(Records from a data source)
--------

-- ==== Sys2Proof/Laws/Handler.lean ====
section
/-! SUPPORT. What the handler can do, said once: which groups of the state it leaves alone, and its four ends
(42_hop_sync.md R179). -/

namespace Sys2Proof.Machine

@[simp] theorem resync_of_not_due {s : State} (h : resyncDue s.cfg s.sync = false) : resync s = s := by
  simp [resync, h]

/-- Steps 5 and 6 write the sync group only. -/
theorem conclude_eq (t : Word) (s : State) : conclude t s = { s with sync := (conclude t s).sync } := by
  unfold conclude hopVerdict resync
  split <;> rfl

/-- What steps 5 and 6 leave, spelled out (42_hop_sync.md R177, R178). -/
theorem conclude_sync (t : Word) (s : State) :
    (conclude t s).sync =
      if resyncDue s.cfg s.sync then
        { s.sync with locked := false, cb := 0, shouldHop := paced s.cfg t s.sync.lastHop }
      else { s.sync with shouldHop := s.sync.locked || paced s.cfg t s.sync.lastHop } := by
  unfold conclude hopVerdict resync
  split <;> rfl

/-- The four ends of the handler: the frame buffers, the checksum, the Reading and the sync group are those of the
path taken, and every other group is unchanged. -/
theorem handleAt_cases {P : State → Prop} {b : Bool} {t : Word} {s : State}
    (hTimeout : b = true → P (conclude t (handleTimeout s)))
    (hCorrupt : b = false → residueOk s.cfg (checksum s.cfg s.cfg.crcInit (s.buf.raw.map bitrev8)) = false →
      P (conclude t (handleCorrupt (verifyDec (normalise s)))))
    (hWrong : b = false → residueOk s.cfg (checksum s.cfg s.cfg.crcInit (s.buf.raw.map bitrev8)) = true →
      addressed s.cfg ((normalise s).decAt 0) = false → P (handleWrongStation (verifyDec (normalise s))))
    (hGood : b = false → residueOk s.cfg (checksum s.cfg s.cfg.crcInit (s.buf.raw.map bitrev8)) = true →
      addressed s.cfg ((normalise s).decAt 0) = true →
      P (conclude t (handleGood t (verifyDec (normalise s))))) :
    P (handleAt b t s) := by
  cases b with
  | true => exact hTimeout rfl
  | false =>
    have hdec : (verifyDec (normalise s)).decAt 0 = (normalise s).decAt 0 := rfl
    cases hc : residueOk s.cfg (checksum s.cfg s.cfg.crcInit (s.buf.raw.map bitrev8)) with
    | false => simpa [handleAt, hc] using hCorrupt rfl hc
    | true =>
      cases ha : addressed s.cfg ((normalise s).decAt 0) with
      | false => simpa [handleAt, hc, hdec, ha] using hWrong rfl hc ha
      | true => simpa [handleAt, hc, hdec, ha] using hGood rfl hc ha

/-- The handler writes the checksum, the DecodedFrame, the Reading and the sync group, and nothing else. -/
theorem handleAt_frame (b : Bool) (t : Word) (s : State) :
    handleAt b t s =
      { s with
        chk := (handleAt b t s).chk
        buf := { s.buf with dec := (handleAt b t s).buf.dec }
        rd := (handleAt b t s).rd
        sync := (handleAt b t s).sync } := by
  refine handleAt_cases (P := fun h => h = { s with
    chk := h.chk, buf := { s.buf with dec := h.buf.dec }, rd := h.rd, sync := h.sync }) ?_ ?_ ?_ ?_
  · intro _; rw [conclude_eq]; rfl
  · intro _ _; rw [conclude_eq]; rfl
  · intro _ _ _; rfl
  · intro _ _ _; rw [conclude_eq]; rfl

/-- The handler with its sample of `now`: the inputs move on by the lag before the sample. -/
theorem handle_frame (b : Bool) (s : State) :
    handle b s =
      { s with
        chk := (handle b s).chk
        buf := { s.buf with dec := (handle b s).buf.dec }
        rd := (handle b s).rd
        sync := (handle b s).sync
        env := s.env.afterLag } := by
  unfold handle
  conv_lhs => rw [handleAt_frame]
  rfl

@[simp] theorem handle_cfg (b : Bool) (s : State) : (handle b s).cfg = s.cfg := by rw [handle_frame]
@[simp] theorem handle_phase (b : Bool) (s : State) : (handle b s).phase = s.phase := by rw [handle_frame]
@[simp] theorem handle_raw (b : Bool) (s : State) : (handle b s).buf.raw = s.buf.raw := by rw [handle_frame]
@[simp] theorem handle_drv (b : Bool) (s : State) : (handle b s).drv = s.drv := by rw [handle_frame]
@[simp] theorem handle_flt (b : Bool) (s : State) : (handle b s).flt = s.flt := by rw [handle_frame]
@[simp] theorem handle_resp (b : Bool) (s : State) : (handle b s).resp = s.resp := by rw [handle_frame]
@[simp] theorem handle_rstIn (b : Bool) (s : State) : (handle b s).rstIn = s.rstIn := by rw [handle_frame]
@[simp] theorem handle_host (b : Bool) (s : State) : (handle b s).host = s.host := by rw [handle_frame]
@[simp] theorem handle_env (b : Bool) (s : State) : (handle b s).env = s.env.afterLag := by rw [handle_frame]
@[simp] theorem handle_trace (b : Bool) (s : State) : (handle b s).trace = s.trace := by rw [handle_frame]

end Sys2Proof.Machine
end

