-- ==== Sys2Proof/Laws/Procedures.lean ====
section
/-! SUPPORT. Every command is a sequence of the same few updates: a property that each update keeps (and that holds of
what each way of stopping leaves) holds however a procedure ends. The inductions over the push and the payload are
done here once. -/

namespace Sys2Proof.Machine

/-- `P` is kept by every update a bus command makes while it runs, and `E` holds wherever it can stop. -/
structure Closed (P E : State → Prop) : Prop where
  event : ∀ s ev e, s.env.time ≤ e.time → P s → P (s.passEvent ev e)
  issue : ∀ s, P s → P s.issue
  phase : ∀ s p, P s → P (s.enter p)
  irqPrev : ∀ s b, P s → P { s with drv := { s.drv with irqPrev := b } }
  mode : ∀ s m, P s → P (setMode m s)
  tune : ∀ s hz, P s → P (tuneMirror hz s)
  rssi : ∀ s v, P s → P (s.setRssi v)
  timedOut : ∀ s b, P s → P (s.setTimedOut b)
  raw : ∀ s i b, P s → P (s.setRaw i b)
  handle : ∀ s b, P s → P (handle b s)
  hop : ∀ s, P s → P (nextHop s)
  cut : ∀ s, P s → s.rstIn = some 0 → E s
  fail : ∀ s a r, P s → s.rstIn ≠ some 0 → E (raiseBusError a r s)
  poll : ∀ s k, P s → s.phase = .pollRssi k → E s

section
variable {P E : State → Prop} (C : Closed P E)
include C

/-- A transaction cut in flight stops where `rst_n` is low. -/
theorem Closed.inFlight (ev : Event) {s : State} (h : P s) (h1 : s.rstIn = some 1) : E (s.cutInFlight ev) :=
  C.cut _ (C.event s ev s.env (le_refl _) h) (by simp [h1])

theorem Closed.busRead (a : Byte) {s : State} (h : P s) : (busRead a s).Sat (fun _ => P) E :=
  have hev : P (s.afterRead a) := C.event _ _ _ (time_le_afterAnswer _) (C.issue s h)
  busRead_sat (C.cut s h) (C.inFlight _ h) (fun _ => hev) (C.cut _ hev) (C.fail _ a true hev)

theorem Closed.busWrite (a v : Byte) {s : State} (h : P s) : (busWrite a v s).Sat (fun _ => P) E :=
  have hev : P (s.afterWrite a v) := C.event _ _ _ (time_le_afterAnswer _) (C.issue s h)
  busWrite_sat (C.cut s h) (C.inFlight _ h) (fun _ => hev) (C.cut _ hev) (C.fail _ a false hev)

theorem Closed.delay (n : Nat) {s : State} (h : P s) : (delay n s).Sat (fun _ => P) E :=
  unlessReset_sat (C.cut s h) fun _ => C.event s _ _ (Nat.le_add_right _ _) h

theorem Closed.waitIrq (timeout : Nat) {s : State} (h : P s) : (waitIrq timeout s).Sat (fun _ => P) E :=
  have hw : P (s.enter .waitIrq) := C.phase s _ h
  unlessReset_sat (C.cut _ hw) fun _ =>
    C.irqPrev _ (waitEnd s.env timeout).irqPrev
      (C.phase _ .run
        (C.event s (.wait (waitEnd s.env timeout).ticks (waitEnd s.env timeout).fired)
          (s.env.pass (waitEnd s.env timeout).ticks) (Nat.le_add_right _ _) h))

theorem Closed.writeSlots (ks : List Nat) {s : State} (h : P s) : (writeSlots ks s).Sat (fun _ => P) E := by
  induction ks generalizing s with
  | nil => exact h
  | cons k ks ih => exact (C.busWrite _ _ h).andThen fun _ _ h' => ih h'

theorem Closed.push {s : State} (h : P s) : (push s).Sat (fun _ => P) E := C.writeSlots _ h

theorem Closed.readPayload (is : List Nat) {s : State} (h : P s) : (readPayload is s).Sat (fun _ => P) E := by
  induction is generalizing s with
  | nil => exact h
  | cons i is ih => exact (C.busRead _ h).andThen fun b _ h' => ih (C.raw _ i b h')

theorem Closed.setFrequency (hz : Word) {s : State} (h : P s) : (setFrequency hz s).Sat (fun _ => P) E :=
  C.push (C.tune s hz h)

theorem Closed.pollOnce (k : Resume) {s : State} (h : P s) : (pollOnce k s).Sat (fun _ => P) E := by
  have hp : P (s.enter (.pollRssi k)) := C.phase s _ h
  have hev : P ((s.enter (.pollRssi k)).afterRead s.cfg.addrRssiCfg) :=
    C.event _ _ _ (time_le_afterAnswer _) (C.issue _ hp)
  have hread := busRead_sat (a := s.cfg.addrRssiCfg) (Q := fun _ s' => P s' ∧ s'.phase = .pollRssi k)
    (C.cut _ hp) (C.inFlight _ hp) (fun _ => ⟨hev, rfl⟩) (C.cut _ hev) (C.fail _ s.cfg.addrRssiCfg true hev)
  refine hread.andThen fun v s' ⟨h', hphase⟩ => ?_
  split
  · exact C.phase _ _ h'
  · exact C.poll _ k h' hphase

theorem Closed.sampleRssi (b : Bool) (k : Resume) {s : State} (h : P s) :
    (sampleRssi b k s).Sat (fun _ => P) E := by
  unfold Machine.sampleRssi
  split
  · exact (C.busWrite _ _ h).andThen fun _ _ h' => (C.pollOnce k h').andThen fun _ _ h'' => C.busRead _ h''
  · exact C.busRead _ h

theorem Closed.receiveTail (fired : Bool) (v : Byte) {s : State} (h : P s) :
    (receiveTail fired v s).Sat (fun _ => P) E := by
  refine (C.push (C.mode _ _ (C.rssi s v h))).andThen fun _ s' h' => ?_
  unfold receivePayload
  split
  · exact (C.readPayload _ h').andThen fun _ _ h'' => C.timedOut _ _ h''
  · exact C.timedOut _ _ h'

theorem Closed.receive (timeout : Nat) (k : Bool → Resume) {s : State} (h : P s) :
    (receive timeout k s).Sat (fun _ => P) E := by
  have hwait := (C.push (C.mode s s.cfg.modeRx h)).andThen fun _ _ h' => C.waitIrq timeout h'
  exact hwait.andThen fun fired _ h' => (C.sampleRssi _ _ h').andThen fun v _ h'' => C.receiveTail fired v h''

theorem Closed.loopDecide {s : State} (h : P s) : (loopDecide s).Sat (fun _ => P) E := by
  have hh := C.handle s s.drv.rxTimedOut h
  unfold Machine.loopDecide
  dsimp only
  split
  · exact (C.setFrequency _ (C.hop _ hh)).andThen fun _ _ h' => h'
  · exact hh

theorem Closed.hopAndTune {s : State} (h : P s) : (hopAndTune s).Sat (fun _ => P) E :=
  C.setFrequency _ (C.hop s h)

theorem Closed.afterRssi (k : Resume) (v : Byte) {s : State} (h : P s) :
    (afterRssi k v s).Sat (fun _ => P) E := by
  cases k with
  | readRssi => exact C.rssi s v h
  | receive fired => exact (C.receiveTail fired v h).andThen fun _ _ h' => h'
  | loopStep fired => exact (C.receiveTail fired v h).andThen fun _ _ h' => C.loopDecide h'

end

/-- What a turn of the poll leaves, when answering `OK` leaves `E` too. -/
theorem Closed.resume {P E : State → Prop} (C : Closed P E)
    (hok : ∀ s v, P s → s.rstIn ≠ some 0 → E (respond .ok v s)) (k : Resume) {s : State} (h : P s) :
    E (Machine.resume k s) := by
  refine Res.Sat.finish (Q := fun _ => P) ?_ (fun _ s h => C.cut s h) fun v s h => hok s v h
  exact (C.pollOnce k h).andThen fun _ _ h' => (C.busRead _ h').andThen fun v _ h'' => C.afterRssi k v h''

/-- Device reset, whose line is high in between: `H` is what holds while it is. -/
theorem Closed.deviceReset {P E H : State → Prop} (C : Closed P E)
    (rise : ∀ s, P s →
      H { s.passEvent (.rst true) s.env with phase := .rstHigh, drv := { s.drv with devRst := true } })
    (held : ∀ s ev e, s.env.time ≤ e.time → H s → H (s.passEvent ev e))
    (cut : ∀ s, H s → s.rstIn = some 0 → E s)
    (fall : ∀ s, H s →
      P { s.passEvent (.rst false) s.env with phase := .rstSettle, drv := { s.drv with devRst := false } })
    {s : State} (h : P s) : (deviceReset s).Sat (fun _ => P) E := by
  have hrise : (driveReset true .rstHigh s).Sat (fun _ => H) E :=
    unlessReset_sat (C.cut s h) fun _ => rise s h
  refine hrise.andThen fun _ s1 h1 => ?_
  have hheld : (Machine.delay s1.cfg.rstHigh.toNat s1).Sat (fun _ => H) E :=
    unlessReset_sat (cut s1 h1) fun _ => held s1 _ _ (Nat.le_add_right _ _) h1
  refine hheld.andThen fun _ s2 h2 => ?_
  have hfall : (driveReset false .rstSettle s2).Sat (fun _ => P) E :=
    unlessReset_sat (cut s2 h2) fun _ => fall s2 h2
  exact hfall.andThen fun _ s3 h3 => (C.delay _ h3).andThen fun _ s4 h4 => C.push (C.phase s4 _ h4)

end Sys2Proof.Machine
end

--------

**WORK TO BE COMPLETED**
Copy the lines above exactly. Start with the line containing "handle : ∀ s b, P s → P (handle b s)", end with the line containing "(C.event s (.wait", and include both.

**THE ANSWER**
  handle : ∀ s b, P s → P (handle b s)
  hop : ∀ s, P s → P (nextHop s)
  cut : ∀ s, P s → s.rstIn = some 0 → E s
  fail : ∀ s a r, P s → s.rstIn ≠ some 0 → E (raiseBusError a r s)
  poll : ∀ s k, P s → s.phase = .pollRssi k → E s

section
variable {P E : State → Prop} (C : Closed P E)
include C

/-- A transaction cut in flight stops where `rst_n` is low. -/
theorem Closed.inFlight (ev : Event) {s : State} (h : P s) (h1 : s.rstIn = some 1) : E (s.cutInFlight ev) :=
  C.cut _ (C.event s ev s.env (le_refl _) h) (by simp [h1])

theorem Closed.busRead (a : Byte) {s : State} (h : P s) : (busRead a s).Sat (fun _ => P) E :=
  have hev : P (s.afterRead a) := C.event _ _ _ (time_le_afterAnswer _) (C.issue s h)
  busRead_sat (C.cut s h) (C.inFlight _ h) (fun _ => hev) (C.cut _ hev) (C.fail _ a true hev)

theorem Closed.busWrite (a v : Byte) {s : State} (h : P s) : (busWrite a v s).Sat (fun _ => P) E :=
  have hev : P (s.afterWrite a v) := C.event _ _ _ (time_le_afterAnswer _) (C.issue s h)
  busWrite_sat (C.cut s h) (C.inFlight _ h) (fun _ => hev) (C.cut _ hev) (C.fail _ a false hev)

theorem Closed.delay (n : Nat) {s : State} (h : P s) : (delay n s).Sat (fun _ => P) E :=
  unlessReset_sat (C.cut s h) fun _ => C.event s _ _ (Nat.le_add_right _ _) h

theorem Closed.waitIrq (timeout : Nat) {s : State} (h : P s) : (waitIrq timeout s).Sat (fun _ => P) E :=
  have hw : P (s.enter .waitIrq) := C.phase s _ h
  unlessReset_sat (C.cut _ hw) fun _ =>
    C.irqPrev _ (waitEnd s.env timeout).irqPrev
      (C.phase _ .run
        (C.event s (.wait (waitEnd s.env timeout).ticks (waitEnd s.env timeout).fired)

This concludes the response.